Obama is likely to follow a similar trajectory initially, but with different, unpredictable outcomes. His economic policies are awowedly neoliberal, and, if he persists with them, as is likely, he will fail. In order to move forward, he must bring resources home for economic development by downsizing the US military, but, instead, he has said that he will increase defense spending to provide for an additional 90,000 troops in addition to his commitment to send more troops to Afghanistan. An escalation of the conflict in Afghanistan and Pakistan could entrap Obama, rendering it impossible for him to dedicate any meaningful resources to domestic renewal. Such proposals are consistent with the voracious appetite for military activity associated with the global reach of American capitalism as described by Wood, but the country cannot support it.

What will Obama do then? The American left believes that he will embrace a socially progressive program, and there are at least some indications that his advisors are considering a substantial public works program. Even if they implement such a program, which remains to be seen, it is doubtful that they will eliminate subsidies to the financial sector and reduce the US military presence around the world. So, for now, we can look forward to a meek version of the sort of guns and butter that pushed the US economy into the dark days of stagflation in the 1970s.

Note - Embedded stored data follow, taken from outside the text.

-- ==== Sys2Proof/Machine/BlockCmds.lean ====
section
/-!
DEFINITION. The commands of a block's codebooks, check unit, scratchpad and leg endpoints (04 R103, 05 R138, R157 to R161, 06 R181 to R183, 09 R263, 10 R290), and of the MC check unit (23 R569).
-/
namespace Sys2Proof.Machine

/-- The MC check unit takes a polynomial and is initialised (23 R569, 06 R181). -/
def State.mchkSet (s : State) (p : Nat) (c : ChkUnit) : State :=
  { s with mchk := c, hub := s.hub.set .hub (((s.hub.of .hub).wr MCHK_CTL_POLY p).chkShow .hub 0xF004 0xF008 p c) }

/-- CB_LOAD (04 R103): BLK_CB_CTL written with LOAD and IDX. -/
def execCbLoad (blk i : Nat) (s : State) : Host.Outcome State Fault Refusal :=
  .next (s.onPage blk (fun e b => if e.active then b.discard else (b.wr BLK_CB_CTL_IDX i).cbLoad i))

/-- CB_DROP (04 R103): BLK_CB_CTL written with DROP and IDX. -/
def execCbDrop (blk i : Nat) (s : State) : Host.Outcome State Fault Refusal :=
  .next (s.onPage blk (fun e b => if e.active then b.discard else (b.wr BLK_CB_CTL_IDX i).cbDrop i))

/-- CHK_POLY_WRITE (06 R181): the polynomial is selected and the unit initialised; not while it runs a check command. -/
def execChkPolyWrite (at_ : ChkAt) (p : Nat) (s : State) : Host.Outcome State Fault Refusal :=
  match at_ with
  | .block blk => .next (s.onPage blk (fun _ b => b.chkCtlWrite (BitVec.ofNat 32 (p % 4))))
  | .mc => .next (s.mchkSet (p % 4) (s.mchk.init (p % 4)))

/-- CHK_INIT (06 R181). -/
def execChkInit (at_ : ChkAt) (s : State) : Host.Outcome State Fault Refusal :=
  match at_ with
  | .block blk => .next (s.onPage blk (fun _ b => if b.chkBusy then b else b.chkInit))
  | .mc => .next (s.mchkSet (s.rd MCHK_CTL_POLY) (s.mchk.init (s.rd MCHK_CTL_POLY)))

/-- CHK_SEED (06 R183): a write of CHK_VAL_LO seeds the unit. -/
def execChkSeed (at_ : ChkAt) (v : Word) (s : State) : Host.Outcome State Fault Refusal :=
  match at_ with
  | .block blk => .next (s.onPage blk (fun _ b => b.chkSeed v))
  | .mc =>
    let p := s.rd MCHK_CTL_POLY
    .next (s.mchkSet p { reg := (crcPoly p).seed (v.toNat + 2 ^ 32 * s.mchk.hi.toNat), hi := s.mchk.hi })

/-- SP_PWR_WRITE (05 R160, R161). -/
def execSpPwrWrite (blk : Nat) (v : Word) (s : State) : Host.Outcome State Fault Refusal :=
  .next (s.onPage blk (fun e b => b.spPwrWrite e v))

/-- Is cycle `cyc` of region `n` a scrub slot: cycle 5 of a beat whose entry in the beat schedule has SCRUB (08 R235)? -/
def State.scrubAt (s : State) (n cyc : Nat) : Bool :=
  let g := s.region n
  !g.bit RGN_BEAT_GAP && cyc % 256 == 5 && (g.beatEnt (s.wholeBeats n) g.beat).elim false (fun x => x.scrub)

/-- SCRUB_SLOT (05 R157 to R159, 08 R235). -/
def execScrubSlot (blk : Nat) (at_ : ScrubAt) (s : State) : Host.Outcome State Fault Refusal :=
  .next (s.onLive blk at_.cyc (fun e b =>
    if s.scrubAt (regionOf blk) at_.cyc then b.scrub e at_.upsets else b.upset at_.upsets))

/-- INBOUND_WORD (05 R138, 09 R263): the next word that the router holds for inbound endpoint `ep`; `lost` says that it
loses the write port. -/
def execInboundWord (blk cyc ep : Nat) (lost : Bool) (s : State) : Host.Outcome State Fault Refusal :=
  .next (s.onLive blk cyc (fun e b => b.inboundWord e ep lost))

/-- HELD_WORD_WRITE (05 R138). -/
def execHeldWordWrite (blk cyc : Nat) (s : State) : Host.Outcome State Fault Refusal :=
  .next (s.onLive blk cyc (fun e b => b.heldWrite e))

/-- HOLD_WINDOW_EXPIRY (05 R138, R139). -/
def execHoldWindowExpiry (blk cyc : Nat) (s : State) : Host.Outcome State Fault Refusal :=
  .next (s.onLive blk cyc (fun e b => b.holdExpiry e))

/-- TILE_RECEIVED (09 R263 to R266): a mark word at inbound endpoint `ep`. -/
def execTileReceived (blk cyc ep : Nat) (s : State) : Host.Outcome State Fault Refusal :=
  .next (s.onLive blk cyc (fun e b => b.tileWord e ep))

/-- DELIVERY_FULL (09 R263). -/
def execDeliveryFull (blk cyc ep : Nat) (s : State) : Host.Outcome State Fault Refusal :=
  .next (s.onLive blk cyc (fun e b => b.deliveryFull e ep))

/-- DRIVE_WORD_RECEIVED (10 R290, R298) at an inbound endpoint or a write store stream. -/
def execDriveWordReceived (at_ : LegAt) (s : State) : Host.Outcome State Fault Refusal :=
  match at_ with
  | .endpoint blk cyc ep => .next (s.onLive blk cyc (fun e b => b.driveIn e ep))
  | .stream n cyc i w =>
    let h := Hdr.ofBits w.data
    if h.fmt = 15 ∧ w.v then .next (s.onLiveRegion n cyc (fun e g => g.driveWord e i h)) else .next s

end Sys2Proof.Machine
end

Facing economic collapse, Gorbachev, to his credit, withdrew the Red Army from Eastern Europe. Will Obama withdraw US troops from South Korea, Germany, and even Iraq and Afghanistan, to jump start an American recovery? It seems unlikely. He looks too cautious for such a daring move. If forced to choose between aligning himself with the elite, as he has always done, and suppressing social unrest, or bending to the will of popular movements from below, and bravely transforming the power relationships within society, he would probably, unlike Gorbachev, choose the former. Furthermore, he would have to consciously implement policies that would abandon the US imperial role as the arbiter of global capitalism. In short, he would have to consciously bring down the curtain on the American empire.

No doubt, his supporters feel differently. They should, however, ponder a number of things. First, Clinton and Bush have expanded the power of the government over private individuals through surveillance, police action and incarceration. Will Obama consciously refuse to use it if challenged from the left? If so, he would be the first President to do so. Second, while the mass movement created by Obama is celebrated, and rightly so, there is a sinister side to it. Obama has a large group of people that he can call upon to not only agitate on his behalf, but, potentially, in difficult times, to intimidate those who oppose him.

Obama's personality, especially his cautiousness, makes such conduct hard to imagine, although we should not underestimate what political figures are capable of doing when pressed to the wall. In the 1970s, capital interests responded to a global crisis of similar severity by embracing neoliberal policies that rendered the lives of workers more transient and insecure, policies ultimately adopted by both Republicans and Democrats. If capital determines that a merciless regime of subproletarianization of the workforce is required, including recourse to extreme methods of suppression, why should we feel confident that Obama will resist? Obama has skillfully fused his political skills with new technologies to excite millions, but it remains to be seen whether his efforts will ultimately be empowering, alienating, or even a more refined method of social control.